-- ==== Sys2Proof/Machine/TxfOps.lean ====
section
/-!
DEFINITION. Machine/TxfOps.lean: the state units as data: what an intent does to a value (R186, R350, R472), chains in
arrival order with late insertion and re-application (R205 to R207, R211, R212), commit and abort (R210, R211, R218), and
transaction numbers (R220).
-/

namespace Sys2Proof.Machine

/-! ### Order -/

/-- Whether an order key comes before another (R205): stamp, port, arrival sequence, stage, intent number. -/
def OrderKey.before (a b : OrderKey) : Bool :=
  a.stamp < b.stamp || (a.stamp == b.stamp && (a.port < b.port || (a.port == b.port && (a.seq < b.seq ||
    (a.seq == b.seq && (a.stage < b.stage || (a.stage == b.stage && a.num < b.num)))))))

/-- The order key of a packet's intent. Ports count from 1, so that a table write of a commit turn, with port 0, comes
before every packet stamped at its boundary (R205). An egress packet's key is its place in the egress section (R219). -/
def Packet.key (p : Packet) (stage num : Nat) : OrderKey :=
  if p.egress then ⟨p.begun, 1, p.order, stage, num⟩ else ⟨p.stamp, p.port + 1, p.seq, stage, num⟩

/-! ### What an intent does -/

/-- The width of an array's entries. -/
def ArrInst.width (a : ArrInst) : Nat := a.decl.width

/-- The state unit that owns an index (R202). -/
def ArrInst.unitOf (a : ArrInst) (i : Nat) : Nat := a.decl.first + i % (max a.decl.group 1)

/-- The meter profile in force for an order key (R348). -/
def State.meterProfile (s : State) (n : Nat) (k : OrderKey) : List Byte :=
  match (sread (fun _ => []) s.txf.profiles n).find? fun h => h.1 ≤ k.stamp with
  | some h => h.2
  | none => List.replicate 32 0

/-- What an intent makes of a value: the new value, and the result it returns (R186, R206, R350, R472). Operation 7 is a
write of an update transaction. A FLOW value is a free value (notes/assumptions/3.md). -/
def State.applyIntent (s : State) (a : ArrInst) (v : Nat) (x : Intent) : Nat × Nat :=
  let w := a.width
  match x.op with
  | 1 => meterStep (s.meterProfile (bitsAt v 160 12) x.key) v x.time (x.len.getD 0) x.colour
  | 2 =>
    if w ≤ 64 then ((v + x.len.getD 1) % 2 ^ 64, 0)
    else
      let p := (bitsAt v 0 64 + 1) % 2 ^ 64
      let b := (bitsAt v 64 64 + x.len.getD 0) % 2 ^ 64
      (p + b * 2 ^ 64, 0)
  | 3 => (v / 2 ^ 64 * 2 ^ 64 + x.operand % 2 ^ 64, v % 2 ^ 64)
  | 4 => let n := (v + x.operand) % 2 ^ w; (n, n % 2 ^ 64)
  | 5 => let n := Config.flowNew v x.operand % 2 ^ w; (n, n % 2 ^ 64)
  | 7 => (x.operand % 2 ^ w, 0)
  | _ => (v, 0)

/-! ### Chains -/

/-- The pipeline a transaction number belongs to (R220). -/
def txnPipe (n : Nat) : Nat := n / 16384

/-- An array instance. -/
def State.arr (s : State) (i : Nat) : Option ArrInst := mget s.txf.arrays i

/-- The array that a version slot numbers so (R202). -/
def State.findArr (s : State) (slot num : Nat) : Option (Nat × ArrInst) :=
  s.txf.arrays.find? fun e => e.2.decl.num == num && bitAt e.2.slots slot

/-- The chain of a key, in arrival order. -/
def State.chainOf (s : State) (arr index : Nat) : List Intent := s.txf.chain.filter fun x => x.arr == arr && x.index == index

/-- A key's committed value. -/
def ArrInst.val (a : ArrInst) (index : Nat) : Nat := sread (fun _ => 0) a.vals index

/-- The value of a key after some intents, in order (R206). -/
def State.fold (s : State) (a : ArrInst) (v : Nat) (xs : List Intent) : Nat :=
  xs.foldl (fun v x => (s.applyIntent a v x).1) v

/-- How many of some intents, applied in order to a value, return another result than they did (R207). -/
def State.diffs (s : State) (a : ArrInst) : Nat → List Intent → Nat
  | _, [] => 0
  | v, x :: xs =>
    let r := s.applyIntent a v x
    bit01 (x.op != 7 && r.2 != x.result) + s.diffs a r.1 xs

/-- The value of a key that a reader sees: the committed value with the committed intents of the chain (R209). -/
def State.readArr (s : State) (arr index : Nat) : Nat :=
  match s.arr arr with
  | some a => s.fold a (a.val index) ((s.chainOf arr index).filter (·.committed))
  | none => 0

/-- The re-application of the intents of a chain behind a change, over the value before them (R207, R211): counted, with
the results that differ. On an entry that reads uncorrectable they act on no value (R315). -/
def State.reapply (s : State) (a : ArrInst) (index v : Nat) (later : List Intent) : State :=
  let s := s.count R.TXF_REAPPLY_count later.length
  let s := s.each later fun y s => s.pmuAs 0 0x052 (txnPipe y.txn) y.key.stage 1 (24 ≤ y.key.stage) false
  let d := if (mget a.poison index).isSome then later.length else s.diffs a v later
  s.count R.TXF_RESULT_DIFF_count d

/-- The chain with an intent put at its place in arrival order. -/
def putIntent (x : Intent) : List Intent → List Intent
  | [] => [x]
  | y :: ys => if x.arr = y.arr ∧ x.index = y.index ∧ x.key.before y.key then x :: y :: ys else y :: putIntent x ys

/-- An intent executed against its key's working value (R206); where later intents stand in the chain it is a late insertion
and they are re-applied (R207). The intent's result. -/
def State.execute (s : State) (x : Intent) : State × Nat :=
  match s.arr x.arr with
  | none => (s, 0)
  | some a =>
    let c := s.chainOf x.arr x.index
    let v := s.fold a (a.val x.index) (c.filter fun y => y.key.before x.key)
    let later := c.filter fun y => x.key.before y.key
    let r := s.applyIntent a v x
    let x := { x with result := r.2 }
    let s := { s with txf := { s.txf with chain := putIntent x s.txf.chain } }
    if later.isEmpty then (s, r.2)
    else
      let s := if x.op = 7 then s else
        (s.bump R.TXF_LATE_INSERT_count).pmuAs 0 0x051 (txnPipe x.txn) x.key.stage 1 (24 ≤ x.key.stage) false
      (s.reapply a x.index r.1 later, r.2)

/-- Chain entries in use in a state unit (R206). -/
def State.chainUsed (s : State) (u : Nat) : Nat :=
  (s.txf.chain.filter fun x => match s.arr x.arr with | some a => a.unitOf x.index == u | none => false).length

/-- Chain entries of a state unit that transactions in preparation, PREPARED or SCHEDULED keep for their array writes (R213, R225). -/
def State.chainKept (s : State) (u : Nat) : Nat :=
  s.txns.foldl (fun n e =>
    let st := s.rd (R.TXT_TXN_w0_state e.1)
    if st = 2 ∨ st = 3 ∨ st = 4 then
      n + (e.2.writes.filter fun w => match w with
        | .arr slot _ array index _ => (match s.findArr slot array with | some a => a.2.unitOf index == u | none => false)
        | _ => false).length
    else n) 0

/-- Whether a key's chain and its state unit have room for one more uncommitted intent (R213). -/
def State.chainRoom (s : State) (x : Intent) : Bool :=
  match s.arr x.arr with
  | none => true
  | some a =>
    let u := a.unitOf x.index
    ((s.chainOf x.arr x.index).filter fun y => !y.committed).length < 32 && s.chainUsed u + s.chainKept u < 4096

/-! ### Transactions -/

/-- A transaction number taken: the lowest free one of the pipeline. -/
def State.takeNumber (s : State) (pl : Nat) : Option (Nat × State) :=
  (firstIdx 16384 fun i => !s.txf.numbers.contains (pl * 16384 + i)).map fun i =>
    (pl * 16384 + i, { s with txf := { s.txf with numbers := (pl * 16384 + i) :: s.txf.numbers } })

/-- A transaction number freed. -/
def State.freeNumber (s : State) (n : Nat) : State := { s with txf := { s.txf with numbers := s.txf.numbers.erase n } }

/-- A committed COUNT intent of a transaction that was still open at the boundary of an open snapshot joins its copy of the
array (R478). -/
def State.snapIntent (s : State) (x : Intent) : State :=
  match s.arr x.arr with
  | some a =>
    let put (e : Nat × Snap) : Nat × Snap :=
      if e.2.stage = 1 ∧ (e.2.shapes.any fun b => b.inst == x.arr) ∧ x.key.stamp < e.2.turn * 2 ^ s.rd R.TBS_TURN_LEN_LOG2_t then
        let vs := (mget e.2.arrs x.arr).getD []
        let v := (s.applyIntent a (sread (fun _ => 0) vs x.index) x).1
        (e.1, { e.2 with arrs := mput e.2.arrs x.arr (swrite (fun _ => 0) vs x.index v) })
      else e
    { s with cnt := { s.cnt with snaps := s.cnt.snaps.map put } }
  | none => s

/-- A transaction commits (R210): its intents are committed where they stand, its learns pass on, its number is free. -/
def State.commitTxn (s : State) (n : Nat) : State :=
  let mine := s.txf.chain.filter fun x => x.txn == n && !x.committed && x.op != 7
  let s := s.each mine fun x s => s.snapIntent x
  let learns := (s.txf.learns.filter fun e => e.1 == n).map (·.2)
  let chain := s.txf.chain.map fun x => if x.txn = n ∧ x.op ≠ 7 then { x with committed := true } else x
  let s := { s with txf := { s.txf with chain := chain, learns := s.txf.learns.filter (fun e => e.1 != n) },
                    tab := { s.tab with learns := s.tab.learns ++ learns } }
  ((s.freeNumber n).bump (R.TXF_COMMITS_count (txnPipe n))).pmuFd 0x053 (txnPipe n) 1

/-- One intent removed from its chain, the later ones of its key re-applied over the value without it (R211). -/
def State.removeIntent (s : State) (x : Intent) : State :=
  match s.arr x.arr with
  | none => s
  | some a =>
    let c := s.chainOf x.arr x.index
    let v := s.fold a (a.val x.index) (c.filter fun y => y.key.before x.key)
    let later := c.filter fun y => x.key.before y.key
    let s := { s with txf := { s.txf with chain := s.txf.chain.erase x } }
    s.reapply a x.index v later

/-- A transaction aborts (R211): its intents leave their chains, its learns and its intents on the way are discarded, its
number is free. -/
def State.abortTxn (s : State) (n : Nat) : State :=
  let mine := s.txf.chain.filter fun x => x.txn == n && !x.committed && x.op != 7
  let s := s.each mine fun x s => s.removeIntent x
  let s := { s with txf := { s.txf with learns := s.txf.learns.filter (fun e => e.1 != n),
                                        msgs := s.txf.msgs.filter fun m => m.intent.txn != n || m.intent.op == 7 } }
  ((s.freeNumber n).bump (R.TXF_ABORTS_count (txnPipe n))).pmuFd 0x054 (txnPipe n) 1

/-- The end of a packet's transaction in a section with the fate of the slots it executed (R218, R480). -/
def State.endTxn (s : State) (p : Packet) (commit : Bool) (fate : SlotFate) : State :=
  let s := match p.txn with | some n => if commit then s.commitTxn n else s.abortTxn n | none => s
  s.accountSlots p.pipe p.egress p.slots fate

/-- The transaction class a packet's transaction has in its Recipe (R214, R215). -/
def State.txnClass (s : State) (p : Packet) : TxnClass :=
  match s.pktRecipe p with
  | some r => r.classes.getD (p.cls.getD 0) ⟨false, false, 0⟩
  | none => ⟨false, false, 0⟩

/-- Whether a drop reason aborts whatever the marks (R218): CTRL_STORE_PARITY, POISON_CONSUMED, TXN_CONFLICT_LIMIT. -/
def abortsAlways (r : Nat) : Bool := r == drParity || r == drPoison || r == drConflict

/-- Whether the drop of a packet commits its transaction (R218): a drop by an action word with a reason its class marks. -/
def State.dropCommits (s : State) (p : Packet) : Bool :=
  !p.hardDrop && match p.drop with | some r => !abortsAlways r && bitAt (s.txnClass p).anyway r | none => false

/-! ### Watermarks -/

/-- The smallest of some order keys. -/
def minKey : List OrderKey → Option OrderKey
  | [] => none
  | k :: ks => match minKey ks with | some m => if m.before k then some m else some k | none => some k

/-- Whether an order key lies below every pipeline's watermark (R208): below every packet before the end of its section, or
below the present for a pipeline without one, and below the replay injector's next record where one is in use. -/
def State.settled (s : State) (x : Intent) (egress : Bool) (replay : Option Nat) : Bool :=
  let early (p : Packet) : Bool := p.egress == egress && (p.place.early || p.place.staged)
  (s.fd.pkts.filter early).all (fun p => x.key.before (p.key 0 0)) && x.key.stamp < s.time.sysNs &&
  (match replay with | some n => x.key.stamp < n | none => !(s.on R.TXF_RPL_CTRL_en && s.on R.TXF_RPL_STATUS_busy))

end Sys2Proof.Machine
end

————————

* _Problem_: Reproduce the entries above exactly, but only the lines between the line holding "putIntent x ys" and the line holding "and they are", inclusive.

* _Response to this task_:
  | y :: ys => if x.arr = y.arr ∧ x.index = y.index ∧ x.key.before y.key then x :: y :: ys else y :: putIntent x ys

/-- An intent executed against its key's working value (R206); where later intents stand in the chain it is a late insertion
and they are re-applied (R207). The intent's result. -/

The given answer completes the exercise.